On NT 5.2 and below (Windows Server 2003, Windows XP, Windows 2000 and so on) we have the built-in NT debugger, ntsd.  If you're really addicted to it you can get it to work on Windows Vista and Windows Server 2008.  You can use the following command line to capture a dump using ntsd:

ntsd -p <ProcessId> -g -c ".dump MyDump.dmp"

On NT 6.0 and above (Windows Vista and Windows Server 2008), the built-in Task Manager can capture a dump for you.  All you need to do is right-click the process and choose "Create Dump File", like in the following screenshot:

image

After you've captured the dump, it can be analyzed further on the production machine (if you have the tools) or on a development machine which is usually better equipped for the task.  Again, there aren't many people who have used Visual Studio to open a dump file, which is a pity, because if you have symbols and sources all lined up, you can get a fantastic experience.  Just fire up Visual Studio, choose File -> Open -> Project or Solution, load the dump and hit F5.  What you have now is the exact state of the application when you have captured the dump, as if you are now debugging it:

image

After having demonstrated that, I proceed to show a more real-life scenario.  In that scenario, the client application issues "Batch Delete" requests for pictures, and the application's memory usage seems to go up with each such request.  This can be established by using Performance Monitor to monitor the native and managed memory usage for the client process.  Subsequently, I fired up WinDbg (from the Debugging Tools for Windows package) and attached to the process (which could effectively be done by opening a dump file, as well).  This is done by choosing File -> Attach to Process, or using the F6 shortcut key.

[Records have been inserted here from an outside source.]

-- ==== Sys2Proof/Tests/Slice0.lean ====
section
/-!
SUPPORT. Tests: ill-formed terms refused, decoding of inputs written out from 30_encoding.md, single steps with the
values of 95_test_vectors.md, and a witness for the hypotheses of each statement.
-/

namespace Sys2Proof.Tests

open Sys2Proof Sys2Proof.Machine

/-! ## Ill-formed terms -/

theorem test_wf_put : (Instr.put 0x10000).wf Config.reference = false := by decide
theorem test_wf_firUpdate : (Instr.firUpdate 0x10000).wf Config.reference = false := by decide
theorem test_wf_adcDone : (Instr.adcDone 0x10000).wf Config.reference = false := by decide
theorem test_wf_adcDoneTick : (Instr.adcDoneTick 0x10000).wf Config.reference = false := by decide
/-- V-K5: 64 does not fit `KLW = 6`. -/
theorem test_wf_klen : (Instr.firInit 64 (List.replicate 32 0)).wf Config.reference = false := by decide
theorem test_wf_taps : (Instr.firInit 1 [0x3F800000#32]).wf Config.reference = false := by decide
theorem test_wf_reference : Config.reference.legal = true ∧ Config.reference.n = 8 ∧ Config.reference.klw = 6 := by
  decide
theorem test_legal_addrW : Params.legal ⟨0, 16, 32, 2, .integrated⟩ = false := by decide
theorem test_legal_dataW_zero : Params.legal ⟨3, 0, 32, 2, .integrated⟩ = false := by decide
/-- R204: `DATA_W > 24` is outside R6. -/
theorem test_legal_dataW_wide : Params.legal ⟨3, 25, 32, 2, .integrated⟩ = false := by decide
theorem test_legal_lMax : Params.legal ⟨3, 16, 0, 2, .integrated⟩ = false := by decide
theorem test_legal_syncStages : Params.legal ⟨3, 16, 32, 3, .integrated⟩ = false := by decide

/-! ## Decoding, one input per operation (R80, R83; listings of 95) -/

theorem test_decode_sysNop : decode Config.reference (.sys 0b00) = .ok .sysNop := by decide
/-- V-X2: `SYS = 11` is RST. -/
theorem test_decode_rst : decode Config.reference (.sys 0b11) = .ok .rst := by decide
theorem test_decode_fifoInit : decode Config.reference (.sys 0b10) = .ok .fifoInit := by decide
/-- R84, R82: `wdata` of the NOP row is ignored, whatever it is. -/
theorem test_decode_wNop : decode Config.reference (.wport 0b0 0x10000) = .ok .wNop := by decide
theorem test_decode_put : decode Config.reference (.wport 0b1 0x0011) = .ok (.put 0x11) := by decide
theorem test_decode_rNop : decode Config.reference (.rport 0b0) = .ok .rNop := by decide
theorem test_decode_get : decode Config.reference (.rport 0b1) = .ok .get := by decide
theorem test_decode_fNop : decode Config.reference (.fport 0b00 99 0 0x10000) = .ok .fNop := by decide
theorem test_decode_firUpdate : decode Config.reference (.fport 0b01 99 0 4) = .ok (.firUpdate 4) := by decide
/-- V-K7: FPORT 11 is FIR_INIT. -/
theorem test_decode_firInit :
    decode ⟨2, 8, 3, 2, .integrated⟩ (.fport 0b11 2 0x3F0000003E99999A 0) =
      .ok (.firInit 2 [0x3E99999A#32, 0x3F000000#32, 0x00000000#32]) := by decide
theorem test_decode_sNop : decode Config.reference (.sport 0b00 7) = .ok .sNop := by decide
theorem test_decode_tick : decode Config.reference (.sport 0b01 7) = .ok .tick := by decide
theorem test_decode_adcDone : decode Config.reference (.sport 0b10 0x0005) = .ok (.adcDone 5) := by decide
theorem test_decode_adcDoneTick : decode Config.reference (.sport 0b11 0x0005) = .ok (.adcDoneTick 5) := by decide
theorem test_decode_rsync : decode Config.reference .rsyncEdge = .ok .rsync := by decide
theorem test_decode_wsync : decode Config.reference .wsyncEdge = .ok .wsync := by decide

/-- V-P6: `W.PUT 0x10000` does not fit its field. -/
theorem test_decode_put_range : decode Config.reference (.wport 0b1 0x10000) = .reject .wdata := by decide
theorem test_decode_klen_range : decode Config.reference (.fport 0b10 64 0 0) = .reject .klenI := by decide

/-- The rows of R83: in each group every vector selects exactly one row. -/
theorem test_rows_disjoint_and_cover :
    ∀ g ∈ [Group.sys, .wport, .rport, .fport, .sport], ∀ v : BitVec 2,
      (opcodeRows.filter fun r => decide (r.group = g) && r.selects v).length = 1 := by decide

/-- The words of the opcode table in the model's layout (log entry 2): group in bits 4 to 2, operand from bit 8. -/
theorem test_table_words :
    decodeTableWord 8 0b000_11 = some (.adcDoneTick 0) ∧ decodeTableWord 24 0x0005_02 = some (.adcDone 5) ∧
    decodeTableWord 8 0b001_01 = some .rst ∧ decodeTableWord 24 0x0011_09 = some (.put 0x11) ∧
    decodeTableWord 8 0b011_01 = some .get ∧ decodeTableWord 8 0b101_01 = some .wsync ∧
    decodeTableWord 8 0b110_00 = none := by decide

/-- R83: each row's encoding is read back from the number its stimulus has. -/
theorem test_word_round_trip : ∀ i ∈ [Instr.sysNop, .rst, .fifoInit, .wNop, .put 0xABCD, .rNop, .get, .fNop,
    .firUpdate 0x1234, .sNop, .tick, .adcDone 0xFFFF, .adcDoneTick 1, .rsync, .wsync],
    decodeTableWord 96 (wordOfStimulus (encode i)) = some i := by decide

/-! ## Single steps -/

/-- What a field is in the next state an answer holds. -/
def after {α : Type} (o : Host.Outcome State Fault Refusal) (f : State → α) : Option α :=
  match o with
  | .next t => some (f t)
  | .fault _ => none
  | .refused _ => none

/-- The reference parameters with the given driver of the write port. -/
def ref (cfg : WriteDriver) : Params := { Config.reference with cfg := cfg }

/-- A state just reset, with the given FIFO fields. -/
def withPointers (cfg : WriteDriver) (wbin rbin wq2 rq2 : BitVec 3) (mem : Memory 16) : Hw (ref cfg) :=
  { Hw.reset (ref cfg) with
    fifo := { Fifo.reset (ref cfg) with
      mem := mem, wbin := wbin, wgray := gray wbin, rbin := rbin, rgray := gray rbin, wq2Rgray := wq2, rq2Wgray := rq2 } }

After attaching, you get a bunch of debugger output (a.k.a. debugger spew), and a command line at the bottom which you can use to input your commands.  WinDbg also has some floating windows (such as call stack, processes and threads, memory etc.) but for our scenario they will prove less useful.

The next thing I did was load the SOS debugging extension, which is the primary debugging extension for .NET applications.  It ships with the .NET framework, so you can expect to find it on any production machine, and of course on your development machine if you have .NET installed.  Since we need to load the right version of SOS depending on the .NET version we have in the process, I issued the .loadby command:

.loadby sos mscorwks

Nothing is printed to the console, which means the debugger is happy and the extension is loaded.  This can be verified by typing !help and seeing a list of commands offered by the SOS extension.

The first command I used was !dumpheap, which proceeds to give you a summary listing of all objects on your GC heap.  This is an extremely useful command because to track down a memory leak you first need to know which objects are occupying the memory that is not being released.

!dumpheap -stat

The debugger output in this case was significantly more elaborate.  It is sorted by total object size in ascending order:

image

The first column here is the method table address, the second column is the number of objects we have from that type, the third column is the total amount of memory these objects occupy, and the final column is the human-readable type name.  So what we know now is that we have 660 arrays of bytes occupying 8.7MB of memory.  If we try the "Batch Delete" command again, we will see even more such arrays.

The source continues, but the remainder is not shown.